§ **WHAT YOU NEED TO DO**
For the entries below, the result should be an exact transcription of the lines from the one with "def rBAD_STATE : Nat := 0x22" up to and including the one with "R232, R240) -/", and only those.
☆ ☆ ☆ ☆ ☆ ☆ ☆
-- ==== Sys2Proof/Machine/Reply.lean ====
section
/-! DEFINITION. Wosia replies and notifications (R222, R227 to R231, R244), partitions, leases and the order of commands (R223, R232 to
R238), the placing of frames in egress queues (R214 to R216), the common checks of an opcode (R242, R401, R403). -/

namespace Sys2Proof

/-- Does a message ask for a final reply? -/
def Msg.wantDone (m : Msg) : Bool := Machine.bitAt m.flags 1

/-- Does a message carry INDEPENDENT? -/
def Msg.independent (m : Msg) : Bool := Machine.bitAt m.flags 2

/-- The payload has the length given. -/
def Msg.plen (m : Msg) (n : Nat) : Bool := m.payload.length == n

/-- TIME is zero, as it is to be for an opcode without an effect time (R220). -/
def Msg.timeZero (m : Msg) : Bool := m.sec == 0 && m.ns == 0

/-- WORD is 0. -/
def Msg.wordZero (m : Msg) : Bool := m.word == 0

/-- Payload, reserved fields, WORD and TIME of an opcode without WORD and TIME and with a payload of `n` bytes. -/
def Msg.plain (m : Msg) (n : Nat) : Bool := m.plen n && m.timeZero && m.wordZero

end Sys2Proof

namespace Sys2Proof.Machine

/-! ### Status codes (R243) -/

def rOK : Nat := 0x00
def rACCEPTED : Nat := 0x01
def rBUSY : Nat := 0x10
def rNOT_OWNER : Nat := 0x11
def rSEQ_GAP : Nat := 0x13
def rBAD_OPCODE : Nat := 0x20
def rBAD_PARAM : Nat := 0x21
def rBAD_STATE : Nat := 0x22
def rUNROUTABLE : Nat := 0x30
def rDISRUPTIVE : Nat := 0x31
def rMISSED : Nat := 0x32
def rTEMP_FORBID : Nat := 0x40
def rCAL_DISAGREE : Nat := 0x41
def rDARK_INPUT : Nat := 0x42
def rMEM_ERROR : Nat := 0x50
def rHELD : Nat := 0x51
def rFAULT_STATE : Nat := 0x60

/-! ### Partitions and hosts (R223, R232, R240) -/

/-- Is partition `p` enabled? -/
def State.partEn (s : State) (p : Nat) : Bool := s.flag (F.WOS_P_CFG_EN p)

/-- The four HOST fields of a partition. -/
def State.hostList (s : State) (p : Nat) : List Nat := (List.range 4).map (fun n => s.get (F.WOS_P_HOST_HOST p n))

/-- Is a host authorised for partition `p` (R223)? -/
def State.authorised (s : State) (host p : Nat) : Bool :=
  host != 0 && host != 0xFFFFFFFF && decide (p < 64) && s.partEn p
    && ((s.hostList p).contains host || (p == 0 && (s.hostList 0).all (· == 0)))

/-- The index of a host in the partition's list; 0 where it stands in none. -/
def State.hostIdx (s : State) (host p : Nat) : Nat := ((List.range 4).find? (fun n => s.get (F.WOS_P_HOST_HOST p n) == host)).getD 0

/-- The host that holds the lease of partition `p`. -/
def State.holder (s : State) (p : Nat) : Option Nat :=
  if s.flag (F.WOS_P_LEASE_VALID p) then some (sget 0 s.wos.holders p) else none

/-- Is partition `p` HELD (R237)? -/
def State.isHeld (s : State) (p : Nat) : Bool := s.flag (F.WOS_P_LEASE_HELD p)

/-- Does range `k` of partition `p` hold port `x` (R232, R240)? Partition 0 owns none. -/
def State.inRange (s : State) (p k x : Nat) : Bool :=
  let b := s.get (F.WOS_P_PR_BASE p k)
  let n := s.get (F.WOS_P_PR_COUNT p k)
  p != 0 && decide (x < 1024) && decide (b ≤ x) && decide (x < b + n)

/-- Does partition `p` own I-port (or O-port) `x`? -/
def State.ownsI (s : State) (p x : Nat) : Bool := s.inRange p 0 x || s.inRange p 1 x
def State.ownsO (s : State) (p x : Nat) : Bool := s.inRange p 2 x || s.inRange p 3 x

/-- The enabled partition that owns an I-port (O-port). -/
def State.ownerI (s : State) (x : Nat) : Option Nat := (List.range 64).find? (fun p => s.partEn p && s.ownsI p x)
def State.ownerO (s : State) (x : Nat) : Option Nat := (List.range 64).find? (fun p => s.partEn p && s.ownsO p x)

/-- The reading opcodes and LEASE_ACQUIRE (R232). -/
def isRead (op : Nat) : Bool := [0x00, 0x01, 0x02, 0x03, 0x08, 0x0B, 0x10, 0x3A, 0x4A].contains op

/-- Is an opcode mutating (R232)? -/
def mutating (op : Nat) : Bool := !isRead op && op != 0x18

/-- Is an opcode defined for commands (R245)? -/
def opDefined (op : Nat) : Bool :=
  decide (op ≤ 0x03) || (decide (0x08 ≤ op) && decide (op ≤ 0x0C)) || op == 0x10 || op == 0x11
    || (decide (0x18 ≤ op) && decide (op ≤ 0x1C)) || (decide (0x20 ≤ op) && decide (op ≤ 0x2B))
    || (decide (0x30 ≤ op) && decide (op ≤ 0x35)) || (decide (0x38 ≤ op) && decide (op ≤ 0x3A))
    || (decide (0x40 ≤ op) && decide (op ≤ 0x43)) || (decide (0x48 ≤ op) && decide (op ≤ 0x4A))
    || (decide (0x50 ≤ op) && decide (op ≤ 0x52)) || op == 0x58

/-- Does an opcode pass through the service scheduler (R205)? -/
def scheduled (op : Nat) : Bool := decide (0x20 ≤ op) && decide (op ≤ 0x2B)

/-- Is an opcode executed by firmware (R245)? -/
def byMilliner (op : Nat) : Bool := !scheduled op && !([0x08, 0x09, 0x0A, 0x0B, 0x0C, 0x19, 0x1B].contains op)

/-! ### Egress (R214 to R216) -/

/-- The egress scheduler of port `x`. -/
def State.eg (s : State) (x : Nat) : Egress := sget {} s.egress x

/-- Change the egress scheduler of a port. -/
def State.modEg (s : State) (x : Nat) (f : Egress → Egress) : State :=
  { s with egress := sset {} s.egress x (f (s.eg x)) }

/-- Is the link of an Ethernet port up? -/
def State.linkUp (s : State) (x : Nat) : Bool := s.flag (F.ETH_STAT_LINK x)

/-- Does a port carry frames other than EAPOL: its link is up, and MACsec, where enabled, has an association (R269)? -/
def State.portOpen (s : State) (x : Nat) : Bool := s.linkUp x && (!s.flag (F.ETH_CFG_MACSEC_EN x) || s.flag (F.ETH_STAT_SEC_UP x))

/-- Frames waiting in queue `q` of a port. -/
def Egress.queue (e : Egress) (q : Nat) : List EgFrame := sget [] e.queues q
☆ ☆ ☆ ☆ ☆ ☆ ☆
§ **EXERCISE ANSWER**
def rBAD_STATE : Nat := 0x22
def rUNROUTABLE : Nat := 0x30
def rDISRUPTIVE : Nat := 0x31
def rMISSED : Nat := 0x32
def rTEMP_FORBID : Nat := 0x40
def rCAL_DISAGREE : Nat := 0x41
def rDARK_INPUT : Nat := 0x42
def rMEM_ERROR : Nat := 0x50
def rHELD : Nat := 0x51
def rFAULT_STATE : Nat := 0x60

/-! ### Partitions and hosts (R223, R232, R240) -/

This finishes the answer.